- **EXERCISE PROMPT**: Please set down all of the data below verbatim.

<<<<

/-- R130: a call completes in every state, with a target that is no longer read from it. -/
theorem callTo_eq (rl : Reg) (ea : Word) (s : State) : callTo rl ea s =
    .next { s with regs := s.regs.set rl.val (s.pc + 1), pc := ea, status := .running } := by
  rw [callTo, State.nextPc_eq]
  rfl

/-- R133: no control transfer checks its target, so every one completes. -/
theorem exec_controlTransfer_running {i : Instr} (s : State) (hi : isControlTransfer i.opcode) :
    ∃ t, exec i s = .next t ∧ t.status = .running ∧ t.memSize = s.memSize := by
  cases i
  case jmpMem | jmpInd | ret => exact ⟨_, jumpTo_eq_afterJump _ s, rfl, rfl⟩
  case jzMem | jzInd | jnzMem | jnzInd | jcMem | jcInd | jncMem | jncInd | joMem | joInd | jnoMem | jnoInd
      | jsMem | jsInd | jnsMem | jnsInd => exact ⟨_, jumpIf_eq_afterJump _ _ _ s, rfl, rfl⟩
  case callMem | callInd => exact ⟨_, callTo_eq _ _ s, rfl, rfl⟩
  all_goals simp [isControlTransfer, Instr.opcode] at hi

end Machine

/-! ### The statements about control transfer -/

/-- Settles O49: a transfer completes whatever its target is, and the fetch from a target outside memory faults. -/
theorem badTargetsFaultAtTheNextFetch : Obligations.BadTargetsFaultAtTheNextFetch := by
  intro i s hi
  obtain ⟨t, hexec, hrun, hsize⟩ := exec_controlTransfer_running s hi
  have hterm : terminal t.status = false := terminal_eq_false.2 (.inr hrun)
  exact ⟨t, hexec, hrun, fun hout => step_eq_raise_of_fetch_outside hterm (hsize.trans_le hout)⟩

/-- Settles O44: both forms jump to their effective address. -/
theorem jmpGoesToItsTarget : Obligations.JmpGoesToItsTarget := fun s rb addr =>
  ⟨spells_addr .jmp ⟨rfl, rfl, rfl⟩ rfl, spells_rb .jmp ⟨rfl, rfl, rfl⟩ rfl,
    jumpTo_eq_afterJump (addressMem addr) s, jumpTo_eq_afterJump (addressInd rb s) s⟩

/-- Settles O45: each opcode with its flag and the value wanted of it, in both forms. -/
theorem conditionalJumpsTestTheirFlag : Obligations.ConditionalJumpsTestTheirFlag := fun s _ _ =>
  ⟨spells_addr .jz ⟨rfl, rfl, rfl⟩ rfl, spells_rb .jz ⟨rfl, rfl, rfl⟩ rfl,
    jumpIf_eq_afterJump .zero true _ s, jumpIf_eq_afterJump .zero true _ s,
    spells_addr .jnz ⟨rfl, rfl, rfl⟩ rfl, spells_rb .jnz ⟨rfl, rfl, rfl⟩ rfl,
    jumpIf_eq_afterJump .zero false _ s, jumpIf_eq_afterJump .zero false _ s,
    spells_addr .jc ⟨rfl, rfl, rfl⟩ rfl, spells_rb .jc ⟨rfl, rfl, rfl⟩ rfl,
    jumpIf_eq_afterJump .carry true _ s, jumpIf_eq_afterJump .carry true _ s,
    spells_addr .jnc ⟨rfl, rfl, rfl⟩ rfl, spells_rb .jnc ⟨rfl, rfl, rfl⟩ rfl,
    jumpIf_eq_afterJump .carry false _ s, jumpIf_eq_afterJump .carry false _ s,
    spells_addr .jo ⟨rfl, rfl, rfl⟩ rfl, spells_rb .jo ⟨rfl, rfl, rfl⟩ rfl,
    jumpIf_eq_afterJump .overflow true _ s, jumpIf_eq_afterJump .overflow true _ s,
    spells_addr .jno ⟨rfl, rfl, rfl⟩ rfl, spells_rb .jno ⟨rfl, rfl, rfl⟩ rfl,
    jumpIf_eq_afterJump .overflow false _ s, jumpIf_eq_afterJump .overflow false _ s,
    spells_addr .js ⟨rfl, rfl, rfl⟩ rfl, spells_rb .js ⟨rfl, rfl, rfl⟩ rfl,
    jumpIf_eq_afterJump .sign true _ s, jumpIf_eq_afterJump .sign true _ s,
    spells_addr .jns ⟨rfl, rfl, rfl⟩ rfl, spells_rb .jns ⟨rfl, rfl, rfl⟩ rfl,
    jumpIf_eq_afterJump .sign false _ s, jumpIf_eq_afterJump .sign false _ s⟩

/-- Settles O46: both forms link the next address and jump to an address read before the link is written. -/
theorem callLinksAndJumps : Obligations.CallLinksAndJumps := by
  intro s rl rb addr
  refine ⟨?_, ?_, callTo_eq rl (addressMem addr) s, callTo_eq rl (addressInd rb s) s⟩
  · exact spells_of_row .call .memoryAddress ⟨rfl, rfl⟩ rfl (toNat_ofNat_RA rl) rfl
  · exact spells_of_row .call .registerIndirect ⟨rfl, rfl⟩ rfl (toNat_ofNat_RA rl) (toNat_ofNat_BV rb)

/-- Settles O47: a return jumps to what its register holds. -/
theorem retGoesToItsRegister : Obligations.RetGoesToItsRegister := by
  intro s rl
  refine ⟨?_, jumpTo_eq_afterJump (s.getReg rl) s⟩
  -- `RET` has no operand B, so its field `BV` is 0.
  rw [← Nat.add_zero (_ + _)]
  exact spells_of_row .ret .none ⟨rfl, rfl⟩ rfl (toNat_ofNat_RA rl) rfl

end Sys2Proof

/-! ## HALT and terminal statuses

The Word of `HALT` is the only one of its opcode (43_system.md R140), and a step in a terminal status changes nothing
(50_execution_engine.md R156). -/

namespace Sys2Proof

open Machine Claims

namespace Machine

/-- R156: `Halted` and `Faulted` are final for a step. -/
theorem step_eq_self_of_terminal {s : State} (h : terminal s.status = true) : step s = .next s :=
  if_pos h

/-- R140: `HALT` completes in every state, with the wrapping successor of `pc` and without `Running`. -/
theorem execHalt_eq (s : State) : execHalt s = .next { s with pc := s.pc + 1, status := .halted } := by
  rw [execHalt, State.halt, State.nextPc_eq]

>>>>

- **THE COMPLETED TASK**:
/-- R130: a call completes in every state, with a target that is no longer read from it. -/
theorem callTo_eq (rl : Reg) (ea : Word) (s : State) : callTo rl ea s =
    .next { s with regs := s.regs.set rl.val (s.pc + 1), pc := ea, status := .running } := by
  rw [callTo, State.nextPc_eq]
  rfl

/-- R133: no control transfer checks its target, so every one completes. -/
theorem exec_controlTransfer_running {i : Instr} (s : State) (hi : isControlTransfer i.opcode) :
    ∃ t, exec i s = .next t ∧ t.status = .running ∧ t.memSize = s.memSize := by
  cases i
  case jmpMem | jmpInd | ret => exact ⟨_, jumpTo_eq_afterJump _ s, rfl, rfl⟩
  case jzMem | jzInd | jnzMem | jnzInd | jcMem | jcInd | jncMem | jncInd | joMem | joInd | jnoMem | jnoInd
      | jsMem | jsInd | jnsMem | jnsInd => exact ⟨_, jumpIf_eq_afterJump _ _ _ s, rfl, rfl⟩
  case callMem | callInd => exact ⟨_, callTo_eq _ _ s, rfl, rfl⟩
  all_goals simp [isControlTransfer, Instr.opcode] at hi

end Machine

/-! ### The statements about control transfer -/

/-- Settles O49: a transfer completes whatever its target is, and the fetch from a target outside memory faults. -/
theorem badTargetsFaultAtTheNextFetch : Obligations.BadTargetsFaultAtTheNextFetch := by
  intro i s hi
  obtain ⟨t, hexec, hrun, hsize⟩ := exec_controlTransfer_running s hi
  have hterm : terminal t.status = false := terminal_eq_false.2 (.inr hrun)
  exact ⟨t, hexec, hrun, fun hout => step_eq_raise_of_fetch_outside hterm (hsize.trans_le hout)⟩

/-- Settles O44: both forms jump to their effective address. -/
theorem jmpGoesToItsTarget : Obligations.JmpGoesToItsTarget := fun s rb addr =>
  ⟨spells_addr .jmp ⟨rfl, rfl, rfl⟩ rfl, spells_rb .jmp ⟨rfl, rfl, rfl⟩ rfl,
    jumpTo_eq_afterJump (addressMem addr) s, jumpTo_eq_afterJump (addressInd rb s) s⟩

/-- Settles O45: each opcode with its flag and the value wanted of it, in both forms. -/
theorem conditionalJumpsTestTheirFlag : Obligations.ConditionalJumpsTestTheirFlag := fun s _ _ =>
  ⟨spells_addr .jz ⟨rfl, rfl, rfl⟩ rfl, spells_rb .jz ⟨rfl, rfl, rfl⟩ rfl,
    jumpIf_eq_afterJump .zero true _ s, jumpIf_eq_afterJump .zero true _ s,
    spells_addr .jnz ⟨rfl, rfl, rfl⟩ rfl, spells_rb .jnz ⟨rfl, rfl, rfl⟩ rfl,
    jumpIf_eq_afterJump .zero false _ s, jumpIf_eq_afterJump .zero false _ s,
    spells_addr .jc ⟨rfl, rfl, rfl⟩ rfl, spells_rb .jc ⟨rfl, rfl, rfl⟩ rfl,
    jumpIf_eq_afterJump .carry true _ s, jumpIf_eq_afterJump .carry true _ s,
    spells_addr .jnc ⟨rfl, rfl, rfl⟩ rfl, spells_rb .jnc ⟨rfl, rfl, rfl⟩ rfl,
    jumpIf_eq_afterJump .carry false _ s, jumpIf_eq_afterJump .carry false _ s,
    spells_addr .jo ⟨rfl, rfl, rfl⟩ rfl, spells_rb .jo ⟨rfl, rfl, rfl⟩ rfl,
    jumpIf_eq_afterJump .overflow true _ s, jumpIf_eq_afterJump .overflow true _ s,
    spells_addr .jno ⟨rfl, rfl, rfl⟩ rfl, spells_rb .jno ⟨rfl, rfl, rfl⟩ rfl,
    jumpIf_eq_afterJump .overflow false _ s, jumpIf_eq_afterJump .overflow false _ s,
    spells_addr .js ⟨rfl, rfl, rfl⟩ rfl, spells_rb .js ⟨rfl, rfl, rfl⟩ rfl,
    jumpIf_eq_afterJump .sign true _ s, jumpIf_eq_afterJump .sign true _ s,
    spells_addr .jns ⟨rfl, rfl, rfl⟩ rfl, spells_rb .jns ⟨rfl, rfl, rfl⟩ rfl,
    jumpIf_eq_afterJump .sign false _ s, jumpIf_eq_afterJump .sign false _ s⟩

/-- Settles O46: both forms link the next address and jump to an address read before the link is written. -/
theorem callLinksAndJumps : Obligations.CallLinksAndJumps := by
  intro s rl rb addr
  refine ⟨?_, ?_, callTo_eq rl (addressMem addr) s, callTo_eq rl (addressInd rb s) s⟩
  · exact spells_of_row .call .memoryAddress ⟨rfl, rfl⟩ rfl (toNat_ofNat_RA rl) rfl
  · exact spells_of_row .call .registerIndirect ⟨rfl, rfl⟩ rfl (toNat_ofNat_RA rl) (toNat_ofNat_BV rb)

/-- Settles O47: a return jumps to what its register holds. -/
theorem retGoesToItsRegister : Obligations.RetGoesToItsRegister := by
  intro s rl
  refine ⟨?_, jumpTo_eq_afterJump (s.getReg rl) s⟩
  -- `RET` has no operand B, so its field `BV` is 0.
  rw [← Nat.add_zero (_ + _)]
  exact spells_of_row .ret .none ⟨rfl, rfl⟩ rfl (toNat_ofNat_RA rl) rfl

end Sys2Proof

/-! ## HALT and terminal statuses

The Word of `HALT` is the only one of its opcode (43_system.md R140), and a step in a terminal status changes nothing
(50_execution_engine.md R156). -/

namespace Sys2Proof

open Machine Claims

namespace Machine

/-- R156: `Halted` and `Faulted` are final for a step. -/
theorem step_eq_self_of_terminal {s : State} (h : terminal s.status = true) : step s = .next s :=
  if_pos h

/-- R140: `HALT` completes in every state, with the wrapping successor of `pc` and without `Running`. -/
theorem execHalt_eq (s : State) : execHalt s = .next { s with pc := s.pc + 1, status := .halted } := by
  rw [execHalt, State.halt, State.nextPc_eq]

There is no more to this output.